━━━ DATA SUPPLIED ━━━
-- ==== Sys2Proof/Machine/Sweep.lean ====
section
/-! DEFINITION. The commissioning sweep (R137 to R146): its beginning, the setup of each dwelling, the points, and its
completion or abort. -/

namespace Sys2Proof.Machine

open Sys2Proof

/-- A damper table from a result buffer, whose points stand in the order measured, from opening 1000 down (R143). -/
def tableFromBuffer (l : List (Option Nat)) : DamperTable :=
  .ofPoints (l.reverse.map fun p =>
    match p with
    | some c => .learned c
    | none => .empty)

/-- A sweep outcome's code (R186). -/
def outcomeCode : SweepOutcome → Nat
  | .notReached => 0
  | .inProgress => 1
  | .learned => 2
  | .skippedFault => 3
  | .skippedNotFitted => 4
  | .discarded => 5

/-- A sweep end's code (R186). -/
def sweepEndCode : SweepEnd → Nat
  | .completed => 0
  | .byRequest => 1
  | .byFrost => 2
  | .bySensor => 3
  | .byFan => 4

/-- A dwelling's outcome in SWEEP_DONE's detail, 0xF where it is not in the set (R186). -/
def Sweep.nibble (w : Sweep) (k : Dw) : Nat :=
  match w.outcome.get k with
  | some o => outcomeCode o
  | none => 15

/-- Whether a dwelling's outcome is LEARNED. -/
def Sweep.done (w : Sweep) (k : Dw) : Bool := w.outcome.get k = some .learned

/-- SWEEP_DONE's detail (R186). -/
def Sweep.detail (e : SweepEnd) (w : Sweep) : Detail :=
  ⟨byte (sweepEndCode e), byte (Dw.all.filter w.done).length, byte (16 * w.nibble .d1 + w.nibble .d2),
    byte (16 * w.nibble .d3 + w.nibble .d4)⟩

/-- A dwelling's outcome set. -/
def Sweep.setOutcome (k : Dw) (o : SweepOutcome) (w : Sweep) : Sweep := { w with outcome := w.outcome.set k (some o) }

/-- A dwelling's result buffer set. -/
def Sweep.setBuffer (k : Dw) (b : List (Option Nat)) (w : Sweep) : Sweep := { w with buffer := w.buffer.set k b }

/-- A dwelling skipped for a faulted damper: its buffer is discarded (R139). -/
def Sweep.skipFault (k : Dw) (w : Sweep) : Sweep := (w.setOutcome k .skippedFault).setBuffer k []

/-- The settle started afresh: sums at 0 and the timer held stopped until both fans are back (R140). -/
def Sweep.unsettle (w : Sweep) : Sweep :=
  { w with phase := .settle, settle := none, count := 0, flowSum := 0, pressureSum := 0 }

/-- The conductance of four readings, none where the point is failed (R141). -/
def pointConductance (flowSum pressureSum : Nat) : Option Nat :=
  let p := pressureSum / 4
  if p = 0 then none else some (min 9999 (flowSum / 4 * 1000 / isqrt (100 * p)))

namespace State

/-- The sweep record replaced. -/
def setSweep (w : Sweep) (s : State) : State := s.setCharact { s.charact with sweep := some w }

/-- A sweep's end, completed or aborted (R143, R145): the learned tables are written and queued for saving, SWEEP_DONE
is raised to SL, the record is discarded and SWEEP removed. The run that the removal triggers gives the fans their
targets from the grant table again. -/
def concludeSweep (e : SweepEnd) (w : Sweep) (s : State) : State :=
  let tables := Four.of fun k =>
    let t := s.charact.tables.get k
    if w.done k then t.set w.side (tableFromBuffer (w.buffer.get k)) else t
  let s := (s.setCharact ⟨tables, none⟩).save ((Dw.all.filter w.done).map fun k => .table k w.side)
  (s.occur .sweepDone .sl (w.detail e)).removeHold .sweep

/-- The damper targets of a dwelling's setup (R139). -/
def sweepTargets (k : Dw) (s : State) : State :=
  s.mapDampers fun j _ d => d.retarget (if j = k then 1000 else 0)

/-- A fan put in sweep command: at the command, and RUNNING unless it is FAILED or in RESTART; one in RESTART stays
there, at 0, to its restart timer's end (R109, R114, R115, R142; log entry 57). -/
def putInSweepCommand (i : Side) (u : Nat) (s : State) : State :=
  let f := s.drive.fan.get i
  match f.state with
  | .running => s.setFan i { f with u := u }
  | .stopped => s.setFan i (f.start u)
  | _ => s

/-- The setup of the first dwelling of a list that is not skipped at its start, the swept fan at the command it takes;
the sweep completes when none is left (R139, R142, R143). A dwelling skipped here gives no damper targets (log entry
43). -/
def setupFrom : List Dw → Sweep → State → State
  | [], w, s => s.concludeSweep .completed w
  | k :: ks, w, s =>
    if (s.damper k w.side).state = .notFitted then setupFrom ks (w.setOutcome k .skippedNotFitted) s
    else if s.allDampers (fun d => d.state ≠ .fault) then
      let w := w.setOutcome k .inProgress
      ((s.setSweep
        { w with
          current := k, rest := ks, phase := .setup, opening := none, settle := none, count := 0, flowSum := 0,
          pressureSum := 0, command := s.cfg.fans.uSweep }).putInSweepCommand w.side s.cfg.fans.uSweep).sweepTargets k
    else setupFrom ks (w.skipFault k) s

/-- A sweep in progress aborted with its cause (R144, R145). -/
def abortSweep (e : SweepEnd) (s : State) : State :=
  match s.charact.sweep with
  | none => s
  | some w => s.concludeSweep e ((w.setOutcome w.current .discarded).setBuffer w.current [])

/-- A damper in FAULT skips the current dwelling of a sweep (R139). -/
def sweepDamperCheck (s : State) : State :=
  match s.charact.sweep with
  | none => s
  | some w =>
    if s.allDampers fun d => d.state ≠ .fault then s else s.setupFrom w.rest (w.skipFault w.current)

/-- The swept damper at rest within 20 of the current opening ends the MOVE phase, and the settle timer starts whatever
state the fans are in: a restart begun before SETTLE does not hold it (R140; log entry 59). -/
def sweepMoveCheck (s : State) : State :=
  match s.charact.sweep with
  | none => s
  | some w =>
    let d := s.damper w.current w.side
    if w.phase = .move ∧ d.state = .idle ∧ within20 d.position (w.opening.getD 0) = true then
      s.setSweep { w with phase := .settle, settle := some 20 }
    else s

/-- A held settle timer started once both fans are back at their commands (R140). -/
def sweepSteadyCheck (s : State) : State :=
  match s.charact.sweep with
  | none => s
  | some w =>
    let swept := s.drive.fan.get w.side
    if w.phase = .settle ∧ w.settle = none ∧ swept.state = .running ∧ swept.u = w.command ∧
        (s.drive.fan.get w.side.other).state = .running then
      s.setSweep { w with settle := some 20 }
    else s

/-- A fan entering RESTART during SETTLE or READ starts the settle afresh (R140). -/
def sweepDisturb (s : State) : State :=
  match s.charact.sweep with
  | none => s
  | some w => if w.phase = .settle ∨ w.phase = .read then s.setSweep w.unsettle else s

/-- A point put in the current dwelling's buffer: on to the next lower opening, or the dwelling is LEARNED and the next
one's setup begins (R141). -/
def sweepPoint (p : Option Nat) (w : Sweep) (s : State) : State :=
  let w := w.setBuffer w.current (w.buffer.get w.current ++ [p])
  let o := w.opening.getD 0
  if 125 < o then
    let s := s.setSweep { w with phase := .move, opening := some (o - 125), count := 0, flowSum := 0, pressureSum := 0 }
    s.setDamper w.current w.side ((s.damper w.current w.side).retarget (o - 125))
  else s.setupFrom w.rest (w.setOutcome w.current .learned)

/-- The swept side's plenum entry handed to the sweep: one reading in READ, a HELD entry failing the point; a FAULT
aborts in any phase (R141, R144). -/
def sweepPlenum (i : Side) (s : State) : State :=
  match s.charact.sweep with
  | none => s
  | some w =>
    if w.side = i then
      let cone := s.sensors.entry.get (.cone i)
      let plenum := s.sensors.entry.get (.plenum i)
      if plenum.quality = .fault then s.abortSweep .bySensor
      else if w.phase = .read then
        match cone.fresh, plenum.fresh, (s.drive.fan.get i).q with
        | some _, some p, some q =>
          let w := { w with count := w.count + 1, flowSum := w.flowSum + q, pressureSum := w.pressureSum + p.toNat }
          if 4 ≤ w.count then s.sweepPoint (pointConductance w.flowSum w.pressureSum) w else s.setSweep w
        | _, _, _ => if cone.quality = .held ∨ plenum.quality = .held then s.sweepPoint none w else s
      else s
    else s

/-- The other fan's target from the swept fan's flow, 0 while that is absent (R109). -/
def followSwept (i : Side) (s : State) : State := s.setTarget i.other ((s.drive.fan.get i).q.getD 0)

/-- The sweep record made at a sweep's beginning (R137). -/
def newSweep (s : State) (i : Side) (k : Dw) (listed : Dw → Bool) : Sweep where
  side := i
  current := k
  rest := []
  phase := .setup
  opening := none
  settle := none
  count := 0
  flowSum := 0
  pressureSum := 0
  command := s.cfg.fans.uSweep
  outcome := .of fun j => if listed j then some .notReached else none
  buffer := .const []

/-- A sweep of a side over a set of dwellings begins (R137). -/
def beginSweep (i : Side) (listed : Dw → Bool) (s : State) : State :=
  match Dw.all.filter listed with
  | [] => s
  | k :: ks =>
    let w := s.newSweep i k listed
    let s := (s.setSweep w).addHold .sweep
    let s := (s.putInSweepCommand i w.command).followSwept i
    s.setupFrom (k :: ks) w

end State

end Sys2Proof.Machine
end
━━━
▶ **EXERCISE PROMPT**:
Once you find the line with "(sweepEndCode e), byte" in the entries above, output it and each line after it up to and including the line with "def Sweep.setOutcome (k", and nothing else.

▶ **SOLUTION**:
  ⟨byte (sweepEndCode e), byte (Dw.all.filter w.done).length, byte (16 * w.nibble .d1 + w.nibble .d2),
    byte (16 * w.nibble .d3 + w.nibble .d4)⟩

/-- A dwelling's outcome set. -/
def Sweep.setOutcome (k : Dw) (o : SweepOutcome) (w : Sweep) : Sweep := { w with outcome := w.outcome.set k (some o) }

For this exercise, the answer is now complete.